“Perfect! Let’s just give him a call and—”
“No!” she shrieks and immediately covers her mouth. She pulls me back towards the bathrooms. It’s at this point that I should ex
tricate myself from her grip. After all, this is my first day at my job, and the sooner I’m back in my cubicle, the higher my chances are of actually having a job when I wake up tomorrow. Still, I’m a pushover, and I allow this frantic woman to pull me into a handicapped bathroom that’s gender neutral. As soon as she locks the door behind us, she explains, “My ex is the one who did this to me.”
At this point she pulls her jacket off, revealing a sleeveless blouse and arms covered in bruises and scratches. This brings my focus back to her face. In the glaring fluorescent light of the bathroom, the dark spots on her jaw and around her left eye shine through despite the cosmetics that have been so meticulously applied.
“And he’s a cop?” I can see the problem now.
She nods.
I’m rolling this information around in my head. It clashes with the reason I’m here in the first place, and the workplace I really should be getting back to. But I can’t just walk out of this bathroom without doing something for this poor girl. “And you think I can help how?”
“I need to get out of here.”
“That’s easy enough. I’ll walk you to your car and then—”

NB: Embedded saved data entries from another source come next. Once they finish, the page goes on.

/-! ### `completeWith` -/

@[simp] theorem State.completeWith_cfg (e : ErrCode) : (s.completeWith e).cfg = s.cfg := rfl
@[simp] theorem State.completeWith_ie (e : ErrCode) : (s.completeWith e).ie = s.ie := rfl
@[simp] theorem State.completeWith_minScore (e : ErrCode) :
    (s.completeWith e).minScore = s.minScore := rfl
@[simp] theorem State.completeWith_maxCand (e : ErrCode) :
    (s.completeWith e).maxCand = s.maxCand := rfl
@[simp] theorem State.completeWith_maxIter (e : ErrCode) :
    (s.completeWith e).maxIter = s.maxIter := rfl
@[simp] theorem State.completeWith_syncMap (e : ErrCode) :
    (s.completeWith e).syncMap = s.syncMap := rfl
@[simp] theorem State.completeWith_grayMap (e : ErrCode) :
    (s.completeWith e).grayMap = s.grayMap := rfl
@[simp] theorem State.completeWith_baseBin (e : ErrCode) :
    (s.completeWith e).baseBin = s.baseBin := rfl
@[simp] theorem State.completeWith_slotSeq (e : ErrCode) :
    (s.completeWith e).slotSeq = s.slotSeq := rfl
@[simp] theorem State.completeWith_timestamp (e : ErrCode) :
    (s.completeWith e).timestamp = s.timestamp := rfl
@[simp] theorem State.completeWith_running (e : ErrCode) : (s.completeWith e).running = none := rfl
@[simp] theorem State.completeWith_done (e : ErrCode) : (s.completeWith e).done = true := rfl
@[simp] theorem State.completeWith_err (e : ErrCode) : (s.completeWith e).err = e := rfl
@[simp] theorem State.completeWith_cmdDropped (e : ErrCode) :
    (s.completeWith e).cmdDropped = s.cmdDropped := rfl
@[simp] theorem State.completeWith_busyAcc (e : ErrCode) :
    (s.completeWith e).busyAcc = s.busyAcc := rfl
@[simp] theorem State.completeWith_badAcc (e : ErrCode) :
    (s.completeWith e).badAcc = s.badAcc := rfl
@[simp] theorem State.completeWith_lastOp (e : ErrCode) :
    (s.completeWith e).lastOp = s.lastOp := rfl
@[simp] theorem State.completeWith_valid (e : ErrCode) : (s.completeWith e).valid = s.valid := rfl
@[simp] theorem State.completeWith_phase (e : ErrCode) : (s.completeWith e).phase = .idle := rfl
@[simp] theorem State.completeWith_candIdx (e : ErrCode) :
    (s.completeWith e).candIdx = s.candIdx := rfl
@[simp] theorem State.completeWith_curCand (e : ErrCode) :
    (s.completeWith e).curCand = s.curCand := rfl
@[simp] theorem State.completeWith_candCount (e : ErrCode) :
    (s.completeWith e).candCount = s.candCount := rfl
@[simp] theorem State.completeWith_cl (e : ErrCode) : (s.completeWith e).cl = s.cl := rfl
@[simp] theorem State.completeWith_disp (e : ErrCode) : (s.completeWith e).disp = s.disp := rfl
@[simp] theorem State.completeWith_llr (e : ErrCode) : (s.completeWith e).llr = s.llr := rfl
@[simp] theorem State.completeWith_hard (e : ErrCode) : (s.completeWith e).hard = s.hard := rfl
@[simp] theorem State.completeWith_a91 (e : ErrCode) : (s.completeWith e).a91 = s.a91 := rfl
@[simp] theorem State.completeWith_msg (e : ErrCode) : (s.completeWith e).msg = s.msg := rfl
@[simp] theorem State.completeWith_ldpcErrors (e : ErrCode) :
    (s.completeWith e).ldpcErrors = s.ldpcErrors := rfl
@[simp] theorem State.completeWith_ldpcIter (e : ErrCode) :
    (s.completeWith e).ldpcIter = s.ldpcIter := rfl
@[simp] theorem State.completeWith_crcRx (e : ErrCode) : (s.completeWith e).crcRx = s.crcRx := rfl
@[simp] theorem State.completeWith_crcCalc (e : ErrCode) :
    (s.completeWith e).crcCalc = s.crcCalc := rfl
@[simp] theorem State.completeWith_crcOk (e : ErrCode) : (s.completeWith e).crcOk = s.crcOk := rfl
@[simp] theorem State.completeWith_ufail (e : ErrCode) : (s.completeWith e).ufail = s.ufail := rfl
@[simp] theorem State.completeWith_i3 (e : ErrCode) : (s.completeWith e).i3 = s.i3 := rfl
@[simp] theorem State.completeWith_n3 (e : ErrCode) : (s.completeWith e).n3 = s.n3 := rfl
@[simp] theorem State.completeWith_res (e : ErrCode) : (s.completeWith e).res = s.res := rfl
@[simp] theorem State.completeWith_ht (e : ErrCode) : (s.completeWith e).ht = s.ht := rfl
@[simp] theorem State.completeWith_htKeyIn (e : ErrCode) :
    (s.completeWith e).htKeyIn = s.htKeyIn := rfl
@[simp] theorem State.completeWith_htKeyOut (e : ErrCode) :
    (s.completeWith e).htKeyOut = s.htKeyOut := rfl
@[simp] theorem State.completeWith_htLenIn (e : ErrCode) :
    (s.completeWith e).htLenIn = s.htLenIn := rfl
@[simp] theorem State.completeWith_htTextIn (e : ErrCode) :
    (s.completeWith e).htTextIn = s.htTextIn := rfl
@[simp] theorem State.completeWith_htTextOut (e : ErrCode) :
    (s.completeWith e).htTextOut = s.htTextOut := rfl
@[simp] theorem State.completeWith_pm (e : ErrCode) : (s.completeWith e).pm = s.pm := rfl
@[simp] theorem State.completeWith_resetEpoch (e : ErrCode) :
    (s.completeWith e).resetEpoch = s.resetEpoch := rfl
@[simp] theorem State.completeWith_inReset (e : ErrCode) :
    (s.completeWith e).inReset = s.inReset := rfl
@[simp] theorem State.completeWith_inputs (e : ErrCode) :
    (s.completeWith e).inputs = s.inputs := rfl
@[simp] theorem State.completeWith_readData (e : ErrCode) :
    (s.completeWith e).readData = s.readData := rfl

She’s shaking her head so that her blonde curls bounce over her face. “It’s not that easy. There are cameras everywhere. He followed me here, so I’m sure he’s got the security guards looking out for me. All he has to do is tell them that I’m some criminal, and they’ll all be on the lookout for me.”
Without thinking about what it will look like, I glance down at my phone. Even if I make a beeline for the parking garage and catch all the green lights back to the office, I still might not make it before everyone is back from lunch.
She shakes her head and looks to the floor. “If you don’t have time, you can just leave me here. To die.”
I can’t say that I’m much a fan of her tone. It’s the same sort of passive-aggressiveness that caused me to leave my one and only long-term girlfriend. But whereas Bethany would refuse to move on for days if I set her off, this woman is quick to realize her mistake.
“I’m sorry,” she says, closing the gap that has widened between us as we leaned against opposite walls of the single-occupancy bathroom. “It’s just that I’m used to guys not caring about what happens to me. I guess that’s where that snarky attitude came from.” She places her hand on my forearm. “The truth is that if you don’t help me, right here and right now, I don’t think anyone else will.” Her hand grazes down the length of my arm until her fingers caress mine. “So will you?”
Chapter 3
Kate
When I look around the bathroom, I catch a glimpse of myself in the mirror. Eyes shining. Make-up ruined. Terrified out of my mind. And across from me, my possible savior. A hapless bystander that I’ve dragged into my mess. I can’t be sure, but in his suit and tie, he looks professional. Perhaps even on the wealthy side. The way that he’s keeping a respectful distance from me, even in this confining bathroom, also makes him the image of trustworthiness. While my reflection appears only pitiful.
“If we’re going to do this, we should probably know each other’s names,” he says. “Mine’s Brad. What’s yours?”
“Kate.” I lick at my lips before biting them in a way that might be sexy if we weren’t hiding in a bathroom that smells of stale urine. It’s not an action that’s meant to be intentionally sexual either. It’s just a nervous tic. One that Trevor always accused me of using to flirt with any other male I might come across. A tic that cost me many bruises and swollen lips.
“Okay, Kate,” he begins with. “So let me get this straight. You’re running from your ex-boyfriend. Who is violent. And who also happens to be a cop. Is that right?”
I give a quick nod.
“And if he catches you, it's going to be bad. Really bad.”
“I’m sorry.”
“For what?” he replies.
“For dragging you into this. I don’t know what I was thinking. I was just running and then I saw you. You looked nice. I mean, you certainly seem nice. And now you’re involved and I don’t know what he’s going to do if he catches us together.”
“Oh,” Brad mutters. “I didn’t even think about that part.”
“So what are we going to do?” I ask in a shaky voice.
“We’re going to….” he says but then stalls out, like a plane climbing too high too fast and losing its grip on the sky. After a deep breath, he tries again. “We’re going to get out this bathroom and find the emergency stairwell. There shouldn’t be too many cameras down there.”
“But what if there are?”
He looks around frantically, as if the answer is going to jump up out of the toilet. His eyes land on the shopping bag in his hands. He holds it out between us as with excitement, like he’s finally remembered the answer to the hardest question on a test.